* [AVAILABLE RECORDS]
= = = =

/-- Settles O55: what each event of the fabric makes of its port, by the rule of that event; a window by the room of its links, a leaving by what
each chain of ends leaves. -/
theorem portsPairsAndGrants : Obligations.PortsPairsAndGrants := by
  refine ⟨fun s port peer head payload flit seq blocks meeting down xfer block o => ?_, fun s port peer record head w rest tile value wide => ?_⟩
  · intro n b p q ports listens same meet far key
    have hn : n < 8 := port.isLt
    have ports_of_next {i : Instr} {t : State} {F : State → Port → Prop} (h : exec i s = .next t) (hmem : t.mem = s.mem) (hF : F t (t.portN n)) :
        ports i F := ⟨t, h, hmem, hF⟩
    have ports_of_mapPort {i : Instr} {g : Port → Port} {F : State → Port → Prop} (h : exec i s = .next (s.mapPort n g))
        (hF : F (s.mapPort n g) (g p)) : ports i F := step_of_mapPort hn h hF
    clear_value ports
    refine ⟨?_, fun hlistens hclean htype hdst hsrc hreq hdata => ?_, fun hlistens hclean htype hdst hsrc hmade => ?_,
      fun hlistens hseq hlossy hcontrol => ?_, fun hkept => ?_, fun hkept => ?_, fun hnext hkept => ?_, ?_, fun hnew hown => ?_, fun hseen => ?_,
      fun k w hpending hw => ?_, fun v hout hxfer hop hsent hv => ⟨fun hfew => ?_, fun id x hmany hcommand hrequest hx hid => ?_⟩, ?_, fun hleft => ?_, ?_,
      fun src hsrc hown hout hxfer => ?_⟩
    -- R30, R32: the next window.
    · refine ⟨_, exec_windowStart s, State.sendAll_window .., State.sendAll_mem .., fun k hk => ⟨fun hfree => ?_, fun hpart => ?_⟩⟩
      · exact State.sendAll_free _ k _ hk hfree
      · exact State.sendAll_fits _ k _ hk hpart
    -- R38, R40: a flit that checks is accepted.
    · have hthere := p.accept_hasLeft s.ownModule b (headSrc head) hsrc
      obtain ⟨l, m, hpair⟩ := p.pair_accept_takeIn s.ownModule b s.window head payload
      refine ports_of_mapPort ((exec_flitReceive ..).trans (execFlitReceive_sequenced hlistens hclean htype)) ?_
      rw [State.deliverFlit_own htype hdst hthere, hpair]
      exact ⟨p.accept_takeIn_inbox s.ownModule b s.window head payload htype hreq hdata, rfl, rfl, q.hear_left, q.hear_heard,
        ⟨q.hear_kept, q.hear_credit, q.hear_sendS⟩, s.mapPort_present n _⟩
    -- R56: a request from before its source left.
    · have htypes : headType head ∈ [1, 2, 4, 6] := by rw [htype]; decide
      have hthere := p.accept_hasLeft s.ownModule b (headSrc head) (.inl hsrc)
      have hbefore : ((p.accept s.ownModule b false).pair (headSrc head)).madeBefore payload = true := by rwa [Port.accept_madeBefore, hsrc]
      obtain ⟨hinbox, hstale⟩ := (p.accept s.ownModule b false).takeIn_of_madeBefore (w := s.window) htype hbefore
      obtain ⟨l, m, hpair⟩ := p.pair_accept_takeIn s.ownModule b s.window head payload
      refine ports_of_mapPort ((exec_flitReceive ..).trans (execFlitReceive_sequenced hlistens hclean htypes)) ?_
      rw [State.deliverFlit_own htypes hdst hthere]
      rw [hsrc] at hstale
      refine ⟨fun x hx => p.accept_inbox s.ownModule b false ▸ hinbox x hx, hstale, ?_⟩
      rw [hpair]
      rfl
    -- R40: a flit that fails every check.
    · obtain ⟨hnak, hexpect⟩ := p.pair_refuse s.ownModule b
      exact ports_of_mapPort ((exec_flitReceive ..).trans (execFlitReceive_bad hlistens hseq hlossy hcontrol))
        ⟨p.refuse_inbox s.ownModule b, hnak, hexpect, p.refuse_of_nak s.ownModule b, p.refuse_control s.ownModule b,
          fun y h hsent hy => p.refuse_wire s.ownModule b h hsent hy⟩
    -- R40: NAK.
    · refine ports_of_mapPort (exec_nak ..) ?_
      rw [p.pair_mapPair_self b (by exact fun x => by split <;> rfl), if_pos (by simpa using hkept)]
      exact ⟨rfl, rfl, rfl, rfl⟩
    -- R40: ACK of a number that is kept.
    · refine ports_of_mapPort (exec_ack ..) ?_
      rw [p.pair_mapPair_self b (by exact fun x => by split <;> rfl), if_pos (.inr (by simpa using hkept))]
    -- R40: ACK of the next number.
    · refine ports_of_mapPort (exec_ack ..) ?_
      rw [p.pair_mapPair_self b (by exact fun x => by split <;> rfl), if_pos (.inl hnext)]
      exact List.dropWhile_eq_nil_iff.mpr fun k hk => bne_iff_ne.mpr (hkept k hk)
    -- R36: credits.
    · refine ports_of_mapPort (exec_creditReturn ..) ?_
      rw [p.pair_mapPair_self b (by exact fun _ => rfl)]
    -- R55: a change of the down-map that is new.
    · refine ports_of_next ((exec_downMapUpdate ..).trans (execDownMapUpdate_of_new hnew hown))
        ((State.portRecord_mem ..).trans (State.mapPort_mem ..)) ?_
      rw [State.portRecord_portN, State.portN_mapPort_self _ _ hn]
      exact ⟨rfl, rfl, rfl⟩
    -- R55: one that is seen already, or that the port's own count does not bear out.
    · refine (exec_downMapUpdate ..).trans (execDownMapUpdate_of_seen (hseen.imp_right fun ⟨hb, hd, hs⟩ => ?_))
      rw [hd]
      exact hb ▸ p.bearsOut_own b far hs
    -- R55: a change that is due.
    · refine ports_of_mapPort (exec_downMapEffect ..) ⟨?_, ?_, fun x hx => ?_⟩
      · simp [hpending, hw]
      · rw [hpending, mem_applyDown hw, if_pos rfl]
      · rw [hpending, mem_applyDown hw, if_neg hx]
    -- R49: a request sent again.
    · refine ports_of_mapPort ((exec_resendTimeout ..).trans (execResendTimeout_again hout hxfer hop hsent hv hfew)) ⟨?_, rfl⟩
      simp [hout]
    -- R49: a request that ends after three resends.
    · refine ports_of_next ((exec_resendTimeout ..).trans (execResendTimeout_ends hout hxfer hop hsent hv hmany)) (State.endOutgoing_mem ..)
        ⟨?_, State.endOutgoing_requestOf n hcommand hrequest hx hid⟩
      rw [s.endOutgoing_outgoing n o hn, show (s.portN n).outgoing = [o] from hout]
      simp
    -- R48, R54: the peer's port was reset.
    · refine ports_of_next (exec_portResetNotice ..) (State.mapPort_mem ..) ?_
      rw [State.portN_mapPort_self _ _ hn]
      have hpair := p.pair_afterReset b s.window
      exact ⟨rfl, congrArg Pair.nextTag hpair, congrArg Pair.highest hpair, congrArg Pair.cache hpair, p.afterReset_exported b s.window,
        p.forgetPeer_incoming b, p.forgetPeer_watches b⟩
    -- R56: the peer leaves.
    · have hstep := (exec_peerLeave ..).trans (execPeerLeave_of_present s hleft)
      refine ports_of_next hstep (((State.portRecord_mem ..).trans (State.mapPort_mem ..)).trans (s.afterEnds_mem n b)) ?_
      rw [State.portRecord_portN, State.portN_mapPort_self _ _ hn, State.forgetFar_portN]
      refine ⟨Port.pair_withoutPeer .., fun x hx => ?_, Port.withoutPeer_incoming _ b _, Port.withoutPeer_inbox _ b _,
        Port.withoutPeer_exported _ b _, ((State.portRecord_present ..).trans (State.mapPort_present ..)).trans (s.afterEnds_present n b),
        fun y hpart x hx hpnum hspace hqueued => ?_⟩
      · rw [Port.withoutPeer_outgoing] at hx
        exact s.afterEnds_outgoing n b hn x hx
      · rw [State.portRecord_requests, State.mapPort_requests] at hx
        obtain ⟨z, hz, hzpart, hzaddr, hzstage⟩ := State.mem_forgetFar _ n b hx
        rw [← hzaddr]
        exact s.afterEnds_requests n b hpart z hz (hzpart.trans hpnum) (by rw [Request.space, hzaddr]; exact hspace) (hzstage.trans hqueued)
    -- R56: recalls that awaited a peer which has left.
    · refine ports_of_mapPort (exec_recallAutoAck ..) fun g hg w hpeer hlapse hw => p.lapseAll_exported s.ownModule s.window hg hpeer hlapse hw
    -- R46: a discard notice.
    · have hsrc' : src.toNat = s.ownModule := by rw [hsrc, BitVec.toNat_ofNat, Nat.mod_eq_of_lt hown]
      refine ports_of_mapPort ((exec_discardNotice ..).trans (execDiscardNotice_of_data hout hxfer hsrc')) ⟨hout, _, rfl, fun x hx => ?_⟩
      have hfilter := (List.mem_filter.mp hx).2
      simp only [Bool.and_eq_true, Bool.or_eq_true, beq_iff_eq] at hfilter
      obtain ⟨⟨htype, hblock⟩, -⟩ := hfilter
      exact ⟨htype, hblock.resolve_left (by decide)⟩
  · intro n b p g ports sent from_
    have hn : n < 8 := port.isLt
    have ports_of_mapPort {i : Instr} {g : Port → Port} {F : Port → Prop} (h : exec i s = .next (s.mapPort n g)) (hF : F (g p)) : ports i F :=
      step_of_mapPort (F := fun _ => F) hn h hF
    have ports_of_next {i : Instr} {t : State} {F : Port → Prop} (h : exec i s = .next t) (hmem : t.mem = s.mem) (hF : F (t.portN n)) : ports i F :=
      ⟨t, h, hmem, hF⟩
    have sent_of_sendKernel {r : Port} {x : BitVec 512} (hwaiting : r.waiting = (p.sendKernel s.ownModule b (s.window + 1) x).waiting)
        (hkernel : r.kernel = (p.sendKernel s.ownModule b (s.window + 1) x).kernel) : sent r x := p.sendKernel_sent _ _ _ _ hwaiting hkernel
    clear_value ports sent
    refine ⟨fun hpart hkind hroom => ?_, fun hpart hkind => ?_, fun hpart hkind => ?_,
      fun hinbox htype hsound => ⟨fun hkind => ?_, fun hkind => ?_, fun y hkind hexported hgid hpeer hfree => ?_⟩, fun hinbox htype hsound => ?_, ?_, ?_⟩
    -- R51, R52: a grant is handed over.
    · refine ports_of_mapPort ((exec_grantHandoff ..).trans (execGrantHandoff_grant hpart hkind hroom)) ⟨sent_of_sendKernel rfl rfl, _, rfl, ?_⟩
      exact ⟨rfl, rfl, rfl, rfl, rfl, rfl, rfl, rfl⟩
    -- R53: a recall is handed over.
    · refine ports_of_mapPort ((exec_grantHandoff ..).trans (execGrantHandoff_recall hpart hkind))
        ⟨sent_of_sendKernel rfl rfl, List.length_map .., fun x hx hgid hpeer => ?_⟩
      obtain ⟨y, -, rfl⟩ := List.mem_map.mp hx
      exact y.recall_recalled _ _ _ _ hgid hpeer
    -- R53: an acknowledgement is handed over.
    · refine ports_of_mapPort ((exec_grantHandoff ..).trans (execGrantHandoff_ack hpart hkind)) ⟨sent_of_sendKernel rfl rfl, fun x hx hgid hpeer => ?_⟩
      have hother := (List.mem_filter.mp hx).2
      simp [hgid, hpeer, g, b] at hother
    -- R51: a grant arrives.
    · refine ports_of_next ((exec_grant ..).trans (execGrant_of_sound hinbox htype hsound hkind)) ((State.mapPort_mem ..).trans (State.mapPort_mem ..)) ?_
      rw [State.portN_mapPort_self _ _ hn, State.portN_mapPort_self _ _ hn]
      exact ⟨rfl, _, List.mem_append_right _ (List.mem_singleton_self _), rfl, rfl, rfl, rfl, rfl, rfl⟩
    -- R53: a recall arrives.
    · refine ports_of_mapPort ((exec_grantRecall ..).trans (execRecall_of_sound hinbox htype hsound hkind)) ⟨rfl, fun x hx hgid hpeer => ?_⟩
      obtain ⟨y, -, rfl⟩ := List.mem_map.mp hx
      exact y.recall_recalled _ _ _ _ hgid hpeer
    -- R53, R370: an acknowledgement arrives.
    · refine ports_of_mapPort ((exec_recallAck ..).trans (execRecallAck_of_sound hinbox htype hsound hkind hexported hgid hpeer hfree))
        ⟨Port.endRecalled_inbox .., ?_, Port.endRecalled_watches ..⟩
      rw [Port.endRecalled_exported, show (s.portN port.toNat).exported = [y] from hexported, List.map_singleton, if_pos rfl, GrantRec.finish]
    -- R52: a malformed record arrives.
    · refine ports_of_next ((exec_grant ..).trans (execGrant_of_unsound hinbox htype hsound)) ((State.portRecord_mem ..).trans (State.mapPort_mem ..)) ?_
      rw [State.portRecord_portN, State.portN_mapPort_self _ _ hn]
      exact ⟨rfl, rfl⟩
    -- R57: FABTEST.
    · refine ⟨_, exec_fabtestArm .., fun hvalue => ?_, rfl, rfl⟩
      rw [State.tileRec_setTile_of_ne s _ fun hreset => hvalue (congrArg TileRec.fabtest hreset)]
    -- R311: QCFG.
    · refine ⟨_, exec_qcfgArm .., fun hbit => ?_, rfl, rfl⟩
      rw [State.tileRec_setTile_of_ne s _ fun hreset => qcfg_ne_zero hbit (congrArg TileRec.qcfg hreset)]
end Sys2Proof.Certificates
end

= = = =

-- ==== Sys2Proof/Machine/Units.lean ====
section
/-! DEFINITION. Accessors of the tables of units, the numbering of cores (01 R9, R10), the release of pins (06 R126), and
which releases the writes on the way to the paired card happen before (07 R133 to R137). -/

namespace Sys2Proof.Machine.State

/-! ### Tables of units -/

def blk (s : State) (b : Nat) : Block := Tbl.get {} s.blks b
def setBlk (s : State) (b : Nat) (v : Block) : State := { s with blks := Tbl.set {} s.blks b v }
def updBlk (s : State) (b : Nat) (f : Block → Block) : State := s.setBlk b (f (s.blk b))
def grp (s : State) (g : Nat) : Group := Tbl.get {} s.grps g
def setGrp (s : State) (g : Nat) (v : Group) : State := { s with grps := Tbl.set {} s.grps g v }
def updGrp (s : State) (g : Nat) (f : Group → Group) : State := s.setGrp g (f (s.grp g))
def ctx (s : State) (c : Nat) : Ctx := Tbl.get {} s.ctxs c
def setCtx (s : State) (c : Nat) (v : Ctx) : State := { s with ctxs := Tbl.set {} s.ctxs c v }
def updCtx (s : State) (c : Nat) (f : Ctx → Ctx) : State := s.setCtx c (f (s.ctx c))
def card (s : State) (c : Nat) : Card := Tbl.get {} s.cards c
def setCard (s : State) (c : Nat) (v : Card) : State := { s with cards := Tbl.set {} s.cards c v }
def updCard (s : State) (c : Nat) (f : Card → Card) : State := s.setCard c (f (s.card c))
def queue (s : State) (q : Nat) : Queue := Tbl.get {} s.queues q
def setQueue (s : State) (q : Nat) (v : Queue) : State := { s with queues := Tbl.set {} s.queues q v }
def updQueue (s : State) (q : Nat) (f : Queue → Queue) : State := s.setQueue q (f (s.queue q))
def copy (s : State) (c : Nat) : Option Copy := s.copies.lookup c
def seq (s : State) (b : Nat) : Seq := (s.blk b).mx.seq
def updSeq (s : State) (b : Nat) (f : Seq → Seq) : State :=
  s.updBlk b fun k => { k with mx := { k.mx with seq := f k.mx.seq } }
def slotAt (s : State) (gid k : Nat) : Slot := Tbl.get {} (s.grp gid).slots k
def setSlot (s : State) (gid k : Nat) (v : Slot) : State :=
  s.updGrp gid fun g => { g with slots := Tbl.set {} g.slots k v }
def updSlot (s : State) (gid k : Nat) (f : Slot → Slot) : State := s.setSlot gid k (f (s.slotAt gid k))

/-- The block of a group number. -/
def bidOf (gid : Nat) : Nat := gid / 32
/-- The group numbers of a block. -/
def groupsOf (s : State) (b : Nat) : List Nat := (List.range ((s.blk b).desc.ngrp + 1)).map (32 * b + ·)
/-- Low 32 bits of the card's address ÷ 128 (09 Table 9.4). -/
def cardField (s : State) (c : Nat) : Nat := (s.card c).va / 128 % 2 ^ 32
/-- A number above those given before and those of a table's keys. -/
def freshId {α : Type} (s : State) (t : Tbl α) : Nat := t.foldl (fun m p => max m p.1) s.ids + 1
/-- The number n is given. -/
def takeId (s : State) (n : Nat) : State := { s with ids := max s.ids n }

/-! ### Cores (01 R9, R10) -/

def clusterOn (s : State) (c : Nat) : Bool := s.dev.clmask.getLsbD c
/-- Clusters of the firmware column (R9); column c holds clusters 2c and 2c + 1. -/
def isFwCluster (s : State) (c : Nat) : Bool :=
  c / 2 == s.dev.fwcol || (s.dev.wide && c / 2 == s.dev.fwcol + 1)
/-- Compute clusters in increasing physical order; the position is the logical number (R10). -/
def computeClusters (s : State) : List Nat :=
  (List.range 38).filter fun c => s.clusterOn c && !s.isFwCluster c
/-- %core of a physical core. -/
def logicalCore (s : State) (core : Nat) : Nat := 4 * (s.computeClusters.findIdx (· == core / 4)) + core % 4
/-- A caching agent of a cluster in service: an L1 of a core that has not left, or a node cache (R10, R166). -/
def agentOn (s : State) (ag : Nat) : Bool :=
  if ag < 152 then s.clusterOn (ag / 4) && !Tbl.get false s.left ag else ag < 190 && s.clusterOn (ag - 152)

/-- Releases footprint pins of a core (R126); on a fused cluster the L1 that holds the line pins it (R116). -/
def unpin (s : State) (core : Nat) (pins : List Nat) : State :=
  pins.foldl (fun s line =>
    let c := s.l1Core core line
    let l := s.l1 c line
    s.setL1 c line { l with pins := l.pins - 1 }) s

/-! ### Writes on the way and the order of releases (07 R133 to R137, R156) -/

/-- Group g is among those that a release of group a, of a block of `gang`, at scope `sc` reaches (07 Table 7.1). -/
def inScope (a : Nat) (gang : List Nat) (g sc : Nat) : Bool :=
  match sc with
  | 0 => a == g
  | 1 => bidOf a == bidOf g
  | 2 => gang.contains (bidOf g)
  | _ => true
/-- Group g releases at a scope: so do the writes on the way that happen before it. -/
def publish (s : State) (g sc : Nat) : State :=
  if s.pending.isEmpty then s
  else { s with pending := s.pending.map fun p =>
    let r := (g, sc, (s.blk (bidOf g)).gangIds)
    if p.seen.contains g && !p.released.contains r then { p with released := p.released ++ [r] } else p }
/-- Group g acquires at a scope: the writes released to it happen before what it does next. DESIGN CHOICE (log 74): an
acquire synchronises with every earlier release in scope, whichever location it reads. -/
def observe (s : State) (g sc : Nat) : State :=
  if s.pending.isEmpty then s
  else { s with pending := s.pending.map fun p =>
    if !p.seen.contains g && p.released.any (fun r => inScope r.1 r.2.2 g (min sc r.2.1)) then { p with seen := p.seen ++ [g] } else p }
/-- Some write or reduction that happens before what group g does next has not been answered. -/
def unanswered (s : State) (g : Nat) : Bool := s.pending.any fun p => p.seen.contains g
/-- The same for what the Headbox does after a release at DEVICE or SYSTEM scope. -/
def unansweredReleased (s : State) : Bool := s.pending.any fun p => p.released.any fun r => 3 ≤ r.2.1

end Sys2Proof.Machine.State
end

= = = =

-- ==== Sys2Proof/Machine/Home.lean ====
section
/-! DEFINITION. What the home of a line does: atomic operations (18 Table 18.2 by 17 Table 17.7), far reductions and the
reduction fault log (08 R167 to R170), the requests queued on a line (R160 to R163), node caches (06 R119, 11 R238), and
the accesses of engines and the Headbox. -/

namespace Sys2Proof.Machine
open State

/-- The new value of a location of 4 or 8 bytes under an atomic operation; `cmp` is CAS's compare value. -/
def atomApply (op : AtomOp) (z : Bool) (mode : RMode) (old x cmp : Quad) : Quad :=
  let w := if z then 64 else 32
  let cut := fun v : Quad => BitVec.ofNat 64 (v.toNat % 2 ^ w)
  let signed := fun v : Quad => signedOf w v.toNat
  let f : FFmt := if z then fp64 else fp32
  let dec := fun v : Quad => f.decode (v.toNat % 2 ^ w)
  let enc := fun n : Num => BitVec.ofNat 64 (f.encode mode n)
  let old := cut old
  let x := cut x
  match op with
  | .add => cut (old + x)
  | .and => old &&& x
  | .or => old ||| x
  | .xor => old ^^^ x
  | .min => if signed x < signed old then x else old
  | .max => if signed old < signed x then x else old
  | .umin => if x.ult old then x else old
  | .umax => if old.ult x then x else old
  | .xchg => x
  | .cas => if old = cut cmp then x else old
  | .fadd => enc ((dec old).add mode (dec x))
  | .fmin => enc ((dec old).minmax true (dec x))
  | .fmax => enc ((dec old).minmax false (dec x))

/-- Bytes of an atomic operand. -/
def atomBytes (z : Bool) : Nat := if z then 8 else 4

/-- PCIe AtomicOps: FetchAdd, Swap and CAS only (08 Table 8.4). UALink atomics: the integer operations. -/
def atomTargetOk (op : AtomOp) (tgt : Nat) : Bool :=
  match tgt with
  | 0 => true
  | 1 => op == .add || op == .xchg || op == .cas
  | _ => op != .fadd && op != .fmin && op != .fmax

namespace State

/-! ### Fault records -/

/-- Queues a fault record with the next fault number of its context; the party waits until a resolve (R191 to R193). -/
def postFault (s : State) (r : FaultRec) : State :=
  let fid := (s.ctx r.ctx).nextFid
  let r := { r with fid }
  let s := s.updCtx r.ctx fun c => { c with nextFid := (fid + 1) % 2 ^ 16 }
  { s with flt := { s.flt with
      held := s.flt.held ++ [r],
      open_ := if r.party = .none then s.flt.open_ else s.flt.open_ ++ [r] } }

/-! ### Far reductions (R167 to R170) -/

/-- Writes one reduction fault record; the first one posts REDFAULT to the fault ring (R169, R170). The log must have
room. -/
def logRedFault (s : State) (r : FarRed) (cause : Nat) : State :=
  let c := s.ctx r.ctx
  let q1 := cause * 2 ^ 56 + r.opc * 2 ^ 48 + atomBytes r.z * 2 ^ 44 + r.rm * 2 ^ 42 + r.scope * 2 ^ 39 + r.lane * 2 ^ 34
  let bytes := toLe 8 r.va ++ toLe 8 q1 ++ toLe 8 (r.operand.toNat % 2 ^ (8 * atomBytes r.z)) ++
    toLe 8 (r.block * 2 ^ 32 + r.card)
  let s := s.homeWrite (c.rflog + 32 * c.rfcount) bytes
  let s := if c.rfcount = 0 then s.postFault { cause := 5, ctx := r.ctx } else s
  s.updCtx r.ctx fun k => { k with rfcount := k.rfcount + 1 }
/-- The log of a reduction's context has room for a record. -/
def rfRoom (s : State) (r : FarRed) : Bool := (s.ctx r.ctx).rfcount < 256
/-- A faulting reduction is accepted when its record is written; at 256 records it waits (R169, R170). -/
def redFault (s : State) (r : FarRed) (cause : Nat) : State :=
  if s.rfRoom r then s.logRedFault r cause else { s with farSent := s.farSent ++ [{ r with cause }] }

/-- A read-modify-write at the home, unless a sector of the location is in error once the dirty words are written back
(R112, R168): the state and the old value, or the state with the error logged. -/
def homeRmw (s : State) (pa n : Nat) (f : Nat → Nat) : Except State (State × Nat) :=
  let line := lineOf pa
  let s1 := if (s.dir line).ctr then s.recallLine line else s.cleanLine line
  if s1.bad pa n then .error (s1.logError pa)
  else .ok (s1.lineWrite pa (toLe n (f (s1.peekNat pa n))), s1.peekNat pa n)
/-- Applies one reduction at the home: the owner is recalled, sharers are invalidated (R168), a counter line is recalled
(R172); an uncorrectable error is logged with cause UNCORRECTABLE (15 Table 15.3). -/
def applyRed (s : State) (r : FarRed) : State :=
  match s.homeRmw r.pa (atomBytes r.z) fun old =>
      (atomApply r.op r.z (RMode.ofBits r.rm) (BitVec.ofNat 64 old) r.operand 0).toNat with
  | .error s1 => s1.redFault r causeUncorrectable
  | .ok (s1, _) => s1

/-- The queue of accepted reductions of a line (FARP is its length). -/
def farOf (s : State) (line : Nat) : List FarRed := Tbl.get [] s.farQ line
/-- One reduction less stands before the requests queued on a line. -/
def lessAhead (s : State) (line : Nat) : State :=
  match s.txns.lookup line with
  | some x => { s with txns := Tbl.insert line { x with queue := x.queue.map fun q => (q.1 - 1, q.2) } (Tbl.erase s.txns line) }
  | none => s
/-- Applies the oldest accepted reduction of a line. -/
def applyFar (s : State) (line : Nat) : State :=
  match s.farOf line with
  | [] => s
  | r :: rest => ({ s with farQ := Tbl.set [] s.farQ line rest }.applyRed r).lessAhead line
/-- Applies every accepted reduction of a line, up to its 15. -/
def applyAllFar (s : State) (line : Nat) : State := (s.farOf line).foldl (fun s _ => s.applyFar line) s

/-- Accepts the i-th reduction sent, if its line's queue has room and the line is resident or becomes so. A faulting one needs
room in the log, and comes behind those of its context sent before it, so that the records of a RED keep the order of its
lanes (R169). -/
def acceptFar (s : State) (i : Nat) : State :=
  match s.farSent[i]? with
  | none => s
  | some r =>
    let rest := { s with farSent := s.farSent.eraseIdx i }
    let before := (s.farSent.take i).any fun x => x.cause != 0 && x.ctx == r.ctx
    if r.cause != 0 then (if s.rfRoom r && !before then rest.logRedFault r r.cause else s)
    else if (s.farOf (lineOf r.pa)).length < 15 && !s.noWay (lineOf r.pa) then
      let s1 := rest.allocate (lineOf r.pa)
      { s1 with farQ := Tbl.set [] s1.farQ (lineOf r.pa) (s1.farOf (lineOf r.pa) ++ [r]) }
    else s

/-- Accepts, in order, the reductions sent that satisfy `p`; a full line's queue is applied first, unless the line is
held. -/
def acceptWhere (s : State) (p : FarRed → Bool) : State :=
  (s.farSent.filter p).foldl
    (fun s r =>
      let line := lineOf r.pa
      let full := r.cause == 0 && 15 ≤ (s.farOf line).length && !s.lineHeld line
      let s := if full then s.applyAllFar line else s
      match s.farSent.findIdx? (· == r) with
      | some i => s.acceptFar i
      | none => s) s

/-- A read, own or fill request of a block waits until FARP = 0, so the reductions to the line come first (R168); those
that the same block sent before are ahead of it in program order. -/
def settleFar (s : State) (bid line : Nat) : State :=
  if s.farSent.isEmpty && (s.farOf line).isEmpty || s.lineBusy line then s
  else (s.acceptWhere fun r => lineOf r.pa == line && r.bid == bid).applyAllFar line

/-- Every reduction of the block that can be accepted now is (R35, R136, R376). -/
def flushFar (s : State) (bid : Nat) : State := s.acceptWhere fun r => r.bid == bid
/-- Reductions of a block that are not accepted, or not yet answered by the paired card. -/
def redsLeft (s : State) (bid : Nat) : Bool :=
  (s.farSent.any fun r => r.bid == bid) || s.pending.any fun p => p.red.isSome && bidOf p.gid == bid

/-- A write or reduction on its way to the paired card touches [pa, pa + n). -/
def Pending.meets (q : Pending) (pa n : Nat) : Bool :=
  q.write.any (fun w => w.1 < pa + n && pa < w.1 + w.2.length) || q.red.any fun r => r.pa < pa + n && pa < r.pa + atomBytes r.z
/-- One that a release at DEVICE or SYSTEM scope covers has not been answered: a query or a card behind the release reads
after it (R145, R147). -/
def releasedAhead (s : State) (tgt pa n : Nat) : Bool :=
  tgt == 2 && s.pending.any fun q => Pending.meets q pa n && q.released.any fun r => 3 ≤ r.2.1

= = = =

* [WORK ORDER] Whenever a line in the data holds "those", copy that line.

* [YOUR RESPONSE]
/-- A number above those given before and those of a table's keys. -/
/-- Group g is among those that a release of group a, of a block of `gang`, at scope `sc` reaches (07 Table 7.1). -/
room in the log, and comes behind those of its context sent before it, so that the records of a RED keep the order of its
/-- A read, own or fill request of a block waits until FARP = 0, so the reductions to the line come first (R168); those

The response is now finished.